---------- Input data ----------

/-! ## Arithmetic and logic -/

/-- The encodings and costs of the ALU group are R118's, and its operations R119 to R122 and R126: ADD, ADC, SUB, SBC and CP
on a register, the byte at HL or an immediate; carry, borrow and half-carry from the exact values. -/
def Obligations.AluArithmetic : Prop :=
  (∀ (i : Instr) (v : Byte) (s : State), aluForm .add i v s →
    ∃ t, exec i s = .next t ∧ t.a = s.a + v ∧
      t.f = ⟨decide (s.a + v = 0), false, decide (s.a.toNat % 16 + v.toNat % 16 > 0xF), decide (s.a.toNat + v.toNat > 0xFF)⟩ ∧
      t.sp = s.sp ∧ t.pc = s.pc ∧ registerFrame [.a] s t) ∧
  (∀ (i : Instr) (v : Byte) (s : State) (c : Nat), aluForm .adc i v s → c = s.f.c.toNat →
    ∃ t, exec i s = .next t ∧ t.a.toNat = (s.a.toNat + v.toNat + c) % 256 ∧
      t.f = ⟨decide (t.a = 0), false, decide (s.a.toNat % 16 + v.toNat % 16 + c > 0xF), decide (s.a.toNat + v.toNat + c > 0xFF)⟩ ∧
      t.sp = s.sp ∧ t.pc = s.pc ∧ registerFrame [.a] s t) ∧
  (∀ (i : Instr) (v : Byte) (s : State), aluForm .sub i v s →
    ∃ t, exec i s = .next t ∧ t.a = s.a - v ∧
      t.f = ⟨decide (s.a = v), true, decide (s.a.toNat % 16 < v.toNat % 16), decide (s.a.toNat < v.toNat)⟩ ∧
      t.sp = s.sp ∧ t.pc = s.pc ∧ registerFrame [.a] s t) ∧
  (∀ (i : Instr) (v : Byte) (s : State) (c : Nat), aluForm .sbc i v s → c = s.f.c.toNat →
    ∃ t, exec i s = .next t ∧ (t.a.toNat : Int) = ((s.a.toNat : Int) - v.toNat - c) % 256 ∧
      t.f = ⟨decide (t.a = 0), true, decide (s.a.toNat % 16 < v.toNat % 16 + c), decide (s.a.toNat < v.toNat + c)⟩ ∧
      t.sp = s.sp ∧ t.pc = s.pc ∧ registerFrame [.a] s t) ∧
  (∀ (i : Instr) (v : Byte) (s : State), aluForm .cp i v s →
    ∃ t, exec i s = .next t ∧
      t.f = ⟨decide (s.a = v), true, decide (s.a.toNat % 16 < v.toNat % 16), decide (s.a.toNat < v.toNat)⟩ ∧
      t.sp = s.sp ∧ t.pc = s.pc ∧ registerFrame [] s t) ∧
  (∀ (op : AluOp) (o : Operand8) (v : Byte),
    hasEncoding (Form.alu op o) [opcodeXYZ 2 (AluOp.code op) (Operand8.code o)] (if o = .atHL then 2 else 1) ∧
    hasEncoding (Form.aluImm op v) [opcodeXYZ 3 (AluOp.code op) 6, v] 2)

/-- R123, R124, R125: AND, XOR and OR, bit by bit; Z from the result, N and C 0, H 1 for AND and 0 for the others. -/
def Obligations.AluLogic : Prop :=
  ∀ (op : AluOp) (i : Instr) (v : Byte) (s : State), aluForm op i v s → op = .and ∨ op = .xor ∨ op = .or →
    ∃ t, exec i s = .next t ∧
      (∀ k < 8, t.a.getLsbD k = match op with
        | .and => s.a.getLsbD k && v.getLsbD k
        | .xor => s.a.getLsbD k != v.getLsbD k
        | _ => s.a.getLsbD k || v.getLsbD k) ∧
      t.f = ⟨decide (t.a = 0), false, decide (op = .and), false⟩ ∧
      t.sp = s.sp ∧ t.pc = s.pc ∧ registerFrame [.a] s t

/-- R127 to R130: INC and DEC of a register or of the byte at HL; C untouched; the flags come from the computed value even where
the write is dropped. -/
def Obligations.IncrementDecrementByte : Prop :=
  ∀ (o : Operand8) (s : State),
    let old := readOperand o s
    (∃ t, exec (Form.inc o) s = .next t ∧ wroteOperand o (old + 1) s t ∧
      t.f = ⟨decide (old = 0xFF), false, decide (old.toNat % 16 = 0xF), s.f.c⟩ ∧ t.sp = s.sp ∧ t.pc = s.pc) ∧
    (∃ t, exec (Form.dec o) s = .next t ∧ wroteOperand o (old - 1) s t ∧
      t.f = ⟨decide (old = 0x01), true, decide (old.toNat % 16 = 0x0), s.f.c⟩ ∧ t.sp = s.sp ∧ t.pc = s.pc) ∧
    hasEncoding (Form.inc o) [opcodeXYZ 0 (Operand8.code o) 4] (if o = .atHL then 3 else 1) ∧
    hasEncoding (Form.dec o) [opcodeXYZ 0 (Operand8.code o) 5] (if o = .atHL then 3 else 1)

/-- R131 to R134: DAA, CPL, SCF and CCF. -/
def Obligations.AccumulatorAndFlagOps : Prop :=
  ∀ s : State,
    (∃ t, exec .daa s = .next t ∧
      (s.f.n = false →
        let high := s.f.c = true ∨ s.a.toNat > 0x99
        let low := s.f.h = true ∨ s.a.toNat % 16 > 0x9
        t.a.toNat = (s.a.toNat + (if high then 0x60 else 0) + (if low then 0x06 else 0)) % 256 ∧
        t.f = ⟨decide (t.a = 0), false, false, decide high⟩) ∧
      (s.f.n = true →
        (t.a.toNat : Int) = ((s.a.toNat : Int) - (if s.f.c then 0x60 else 0) - (if s.f.h then 0x06 else 0)) % 256 ∧
        t.f = ⟨decide (t.a = 0), true, false, s.f.c⟩) ∧
      t.sp = s.sp ∧ t.pc = s.pc ∧ registerFrame [.a] s t) ∧
    (∃ t, exec .cpl s = .next t ∧ (∀ k < 8, t.a.getLsbD k = !s.a.getLsbD k) ∧ t.f = ⟨s.f.z, true, true, s.f.c⟩ ∧
      t.sp = s.sp ∧ t.pc = s.pc ∧ registerFrame [.a] s t) ∧
    (∃ t, exec .scf s = .next t ∧ t.f = ⟨s.f.z, false, false, true⟩ ∧
      t.sp = s.sp ∧ t.pc = s.pc ∧ registerFrame [] s t) ∧
    (∃ t, exec .ccf s = .next t ∧ t.f = ⟨s.f.z, false, false, !s.f.c⟩ ∧
      t.sp = s.sp ∧ t.pc = s.pc ∧ registerFrame [] s t) ∧
    hasEncoding .daa [0x27] 1 ∧ hasEncoding .cpl [0x2F] 1 ∧ hasEncoding .scf [0x37] 1 ∧ hasEncoding .ccf [0x3F] 1

/-- DAA does what it is for (R119, R121, R131): after ADD or SUB of two BCD numbers it leaves the decimal result, with C the
decimal carry or borrow. -/
def Obligations.DaaCorrectsDecimalArithmetic : Prop :=
  ∀ (x y : Nat) (v : Byte) (i : Instr) (s : State), x < 100 → y < 100 → s.a = bcd x → v = bcd y →
    (aluForm .add i v s → ∃ t u, exec i s = .next t ∧ exec .daa t = .next u ∧
      u.a = bcd ((x + y) % 100) ∧ u.f.c = decide (x + y ≥ 100) ∧ u.f.n = false) ∧
    (aluForm .sub i v s → ∃ t u, exec i s = .next t ∧ exec .daa t = .next u ∧
      u.a = bcd ((x + 100 - y) % 100) ∧ u.f.c = decide (x < y) ∧ u.f.n = true)

/-- R135, R136, R137: ADD HL,rr, INC rr and DEC rr, with Z untouched by the first and no flag by the others. -/
def Obligations.WordArithmetic : Prop :=
  ∀ (p : Pair) (s : State),
    let half : List Reg := match p with
      | .bc => [.b, .c]
      | .de => [.d, .e]
      | .hl => [.h, .l]
      | .sp => []
    (∃ t, exec (Form.addHL p) s = .next t ∧ t.hl = s.hl + s.pair p ∧
      t.f = ⟨s.f.z, false, decide (s.hl.toNat % 0x1000 + (s.pair p).toNat % 0x1000 > 0xFFF),
        decide (s.hl.toNat + (s.pair p).toNat > 0xFFFF)⟩ ∧
      t.sp = s.sp ∧ t.pc = s.pc ∧ registerFrame [.h, .l] s t) ∧
    (∃ t, exec (Form.incPair p) s = .next t ∧ t.pair p = s.pair p + 1 ∧ t.f = s.f ∧ (p ≠ .sp → t.sp = s.sp) ∧
      t.pc = s.pc ∧ registerFrame half s t) ∧
    (∃ t, exec (Form.decPair p) s = .next t ∧ t.pair p = s.pair p - 1 ∧ t.f = s.f ∧ (p ≠ .sp → t.sp = s.sp) ∧
      t.pc = s.pc ∧ registerFrame half s t) ∧
    hasEncoding (Form.addHL p) [opcodeXPQZ 0 (Pair.code p) 1 1] 2 ∧
    hasEncoding (Form.incPair p) [opcodeXPQZ 0 (Pair.code p) 0 3] 2 ∧
    hasEncoding (Form.decPair p) [opcodeXPQZ 0 (Pair.code p) 1 3] 2

/-! ## Rotates, shifts and bits -/

/-- R140 to R143: the plain accumulator rotates; Z always cleared, C the bit shifted out. -/
def Obligations.RotateAccumulator : Prop :=
  ∀ s : State,
    (∃ t, exec .rlca s = .next t ∧ t.a = s.a.rotateLeft 1 ∧ t.f = ⟨false, false, false, s.a.getLsbD 7⟩ ∧
      t.sp = s.sp ∧ t.pc = s.pc ∧ registerFrame [.a] s t) ∧
    (∃ t, exec .rrca s = .next t ∧ t.a = s.a.rotateRight 1 ∧ t.f = ⟨false, false, false, s.a.getLsbD 0⟩ ∧
      t.sp = s.sp ∧ t.pc = s.pc ∧ registerFrame [.a] s t) ∧
    (∃ t, exec .rla s = .next t ∧ t.a.toNat = (s.a.toNat * 2 + s.f.c.toNat) % 256 ∧
      t.f = ⟨false, false, false, s.a.getLsbD 7⟩ ∧ t.sp = s.sp ∧ t.pc = s.pc ∧ registerFrame [.a] s t) ∧
    (∃ t, exec .rra s = .next t ∧ t.a.toNat = s.a.toNat / 2 + 128 * s.f.c.toNat ∧
      t.f = ⟨false, false, false, s.a.getLsbD 0⟩ ∧ t.sp = s.sp ∧ t.pc = s.pc ∧ registerFrame [.a] s t) ∧
    hasEncoding .rlca [0x07] 1 ∧ hasEncoding .rrca [0x0F] 1 ∧ hasEncoding .rla [0x17] 1 ∧ hasEncoding .rra [0x1F] 1

/-- R144 to R152: the 0xCB rotates and shifts of a register or of the byte at HL; Z from the result, N and H 0, C the bit
shifted out, 0 for SWAP. -/
def Obligations.RotateShiftOperand : Prop :=
  ∀ (op : ShiftOp) (o : Operand8) (s : State),
    let v := readOperand o s
    let result : Byte := match op with
      | .rlc => v.rotateLeft 1
      | .rrc => v.rotateRight 1
      | .rl => BitVec.ofNat 8 (v.toNat * 2 + s.f.c.toNat)
      | .rr => BitVec.ofNat 8 (v.toNat / 2 + 128 * s.f.c.toNat)
      | .sla => BitVec.ofNat 8 (v.toNat * 2)
      | .sra => v.sshiftRight 1
      | .swap => v.rotateLeft 4
      | .srl => BitVec.ofNat 8 (v.toNat / 2)
    let carry : Bool := match op with
      | .rlc => v.getLsbD 7
      | .rl => v.getLsbD 7
      | .sla => v.getLsbD 7
      | .swap => false
      | _ => v.getLsbD 0
    (∃ t, exec (Form.shift op o) s = .next t ∧ wroteOperand o result s t ∧
      t.f = ⟨decide (result = 0), false, false, carry⟩ ∧ t.sp = s.sp ∧ t.pc = s.pc) ∧
    hasEncoding (Form.shift op o) [0xCB, opcodeXYZ 0 (ShiftOp.code op) (Operand8.code o)] (if o = .atHL then 4 else 2)

/-- R153: BIT b,r sets Z to the complement of the bit, N 0, H 1, leaves C, and writes nothing. -/
def Obligations.TestBit : Prop :=
  ∀ (b : Fin 8) (o : Operand8) (s : State),
    (∃ t, exec (Form.bit b o) s = .next t ∧ t.f = ⟨!(readOperand o s).getLsbD b, false, true, s.f.c⟩ ∧
      t.sp = s.sp ∧ t.pc = s.pc ∧ registerFrame [] s t) ∧
    hasEncoding (Form.bit b o) [0xCB, opcodeXYZ 1 (BitVec.ofNat 3 b) (Operand8.code o)] (if o = .atHL then 3 else 2)

/-- R154, R155: RES b,r and SET b,r write the operand with bit b cleared or set and every other bit kept, and no flag. -/
def Obligations.ResetAndSetBit : Prop :=
  ∀ (b : Fin 8) (o : Operand8) (s : State),
    (∃ t v, exec (Form.res b o) s = .next t ∧ wroteOperand o v s t ∧
      (∀ k < 8, v.getLsbD k = ((readOperand o s).getLsbD k && decide (k ≠ b.val))) ∧
      t.f = s.f ∧ t.sp = s.sp ∧ t.pc = s.pc) ∧
    (∃ t v, exec (Form.set b o) s = .next t ∧ wroteOperand o v s t ∧
      (∀ k < 8, v.getLsbD k = ((readOperand o s).getLsbD k || decide (k = b.val))) ∧
      t.f = s.f ∧ t.sp = s.sp ∧ t.pc = s.pc) ∧
    hasEncoding (Form.res b o) [0xCB, opcodeXYZ 2 (BitVec.ofNat 3 b) (Operand8.code o)] (if o = .atHL then 4 else 2) ∧
    hasEncoding (Form.set b o) [0xCB, opcodeXYZ 3 (BitVec.ofNat 3 b) (Operand8.code o)] (if o = .atHL then 4 else 2)

/-! ## Control transfer -/

/-- R156 to R161: JP, JP HL and JR, and the conditional forms, which do nothing where the condition fails. PC in exec's state
is the address after the instruction (R86). -/
def Obligations.Jumps : Prop :=
  ∀ (cc : Cond) (w : Word) (e : Byte) (s : State),
    let holds : Bool := match cc with
      | .nz => !s.f.z
      | .z => s.f.z
      | .nc => !s.f.c
      | .c => s.f.c
    (∀ (i : Instr) (target : Word),
      (i = .jp_a16 w ∧ target = w) ∨ (i = .jp_HL ∧ target = s.h ++ s.l) ∨ (i = .jr_r8 e ∧ target = s.pc + e.signExtend 16) ∨
      (i = Form.jpCond cc w ∧ target = if holds then w else s.pc) ∨
      (i = Form.jrCond cc e ∧ target = if holds then s.pc + e.signExtend 16 else s.pc) →
      ∃ t, exec i s = .next t ∧ t.pc = target ∧ t.f = s.f ∧ t.sp = s.sp ∧ registerFrame [] s t) ∧
    hasEncoding (.jp_a16 w) [0xC3, w.extractLsb' 0 8, w.extractLsb' 8 8] 4 ∧
    hasEncoding .jp_HL [0xE9] 1 ∧
    hasEncoding (.jr_r8 e) [0x18, e] 3 ∧
    hasCondEncoding (Form.jpCond cc w) cc [0b11#2 ++ 0b0#1 ++ Cond.code cc ++ 0b010#3, w.extractLsb' 0 8, w.extractLsb' 8 8] 4 3 ∧
    hasCondEncoding (Form.jrCond cc e) cc [0b00#2 ++ 0b1#1 ++ Cond.code cc ++ 0b000#3, e] 3 2

/-- R162, R163, R167: CALL, CALL cc and RST push the address after the instruction and go to their target; a CALL cc whose
condition fails changes nothing. -/
def Obligations.Calls : Prop :=
  ∀ (cc : Cond) (n : Fin 8) (w : Word) (s : State),
    let stored := memWrite (memWrite s (s.sp - 1) (s.pc.extractLsb' 8 8)) (s.sp - 2) (s.pc.extractLsb' 0 8)
    (∀ (i : Instr) (target : Word),
      (i = .call_a16 w ∧ target = w) ∨ (i = Form.rst n ∧ target = BitVec.ofNat 16 (8 * n)) ∨
      (i = Form.callCond cc w ∧ s.cond cc = true ∧ target = w) →
      ∃ t, exec i s = .next t ∧ t = { stored with sp := s.sp - 2, pc := target } ∧ t.f = s.f ∧
        storeFrame [] [s.sp - 1, s.sp - 2] s t) ∧
    (s.cond cc = false → exec (Form.callCond cc w) s = .next s) ∧
    hasEncoding (.call_a16 w) [0xCD, w.extractLsb' 0 8, w.extractLsb' 8 8] 6 ∧
    hasEncoding (Form.rst n) [opcodeXYZ 3 (BitVec.ofNat 3 n) 7] 4 ∧
    hasCondEncoding (Form.callCond cc w) cc
      [0b11#2 ++ 0b0#1 ++ Cond.code cc ++ 0b100#3, w.extractLsb' 0 8, w.extractLsb' 8 8] 6 3

/-- R164, R165, R166: RET, RET cc and RETI pop PC; RETI sets IME at once and leaves ei_delay; a RET cc whose condition fails
changes nothing. -/
def Obligations.Returns : Prop :=
  ∀ (cc : Cond) (s : State),
    let target : Word := memRead s (s.sp + 1) ++ memRead s s.sp
    (∀ i : Instr, i = .ret ∨ (i = Form.retCond cc ∧ s.cond cc = true) →
      ∃ t, exec i s = .next t ∧ t.pc = target ∧ t.sp = s.sp + 2 ∧ t.f = s.f ∧ registerFrame [] s t) ∧
    (∃ t, exec .reti s = .next t ∧ t.pc = target ∧ t.sp = s.sp + 2 ∧ t.ime = true ∧ t.f = s.f ∧
      registerFrame [] s { t with ime := s.ime }) ∧
    (s.cond cc = false → exec (Form.retCond cc) s = .next s) ∧
    hasEncoding .ret [0xC9] 4 ∧
    hasEncoding .reti [0xD9] 4 ∧
    hasCondEncoding (Form.retCond cc) cc [0b11#2 ++ 0b0#1 ++ Cond.code cc ++ 0b000#3] 5 2

/-- A return undoes a call, and POP undoes PUSH, where the two stack bytes are WRAM or HRAM (R113, R114, R162, R164). -/
def Obligations.StackRoundTrip : Prop :=
  ∀ (s t : State) (w : Word),
    (0xC002 ≤ s.sp.toNat ∧ s.sp.toNat ≤ 0xE000) ∨ (0xFF82 ≤ s.sp.toNat ∧ s.sp.toNat ≤ 0xFFFF) →
    (exec (.call_a16 w) s = .next t → ∃ u, exec .ret t = .next u ∧ u.pc = s.pc ∧ u.sp = s.sp) ∧
    (∀ p : StackPair, exec (Form.push p) s = .next t → ∃ u, exec (Form.pop p) t = .next u ∧ u.sp = s.sp ∧
      u.f = s.f ∧ (∀ r, u.reg r = s.reg r))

----------

**Task:** All lines above from the one with "(∀ (op : AluOp)" to the one with "v.getLsbD k) ∧", inclusive, should be copied exactly, and no other lines.

**Solution to the exercise:**
  (∀ (op : AluOp) (o : Operand8) (v : Byte),
    hasEncoding (Form.alu op o) [opcodeXYZ 2 (AluOp.code op) (Operand8.code o)] (if o = .atHL then 2 else 1) ∧
    hasEncoding (Form.aluImm op v) [opcodeXYZ 3 (AluOp.code op) 6, v] 2)

/-- R123, R124, R125: AND, XOR and OR, bit by bit; Z from the result, N and C 0, H 1 for AND and 0 for the others. -/
def Obligations.AluLogic : Prop :=
  ∀ (op : AluOp) (i : Instr) (v : Byte) (s : State), aluForm op i v s → op = .and ∨ op = .xor ∨ op = .or →
    ∃ t, exec i s = .next t ∧
      (∀ k < 8, t.a.getLsbD k = match op with
        | .and => s.a.getLsbD k && v.getLsbD k
        | .xor => s.a.getLsbD k != v.getLsbD k
        | _ => s.a.getLsbD k || v.getLsbD k) ∧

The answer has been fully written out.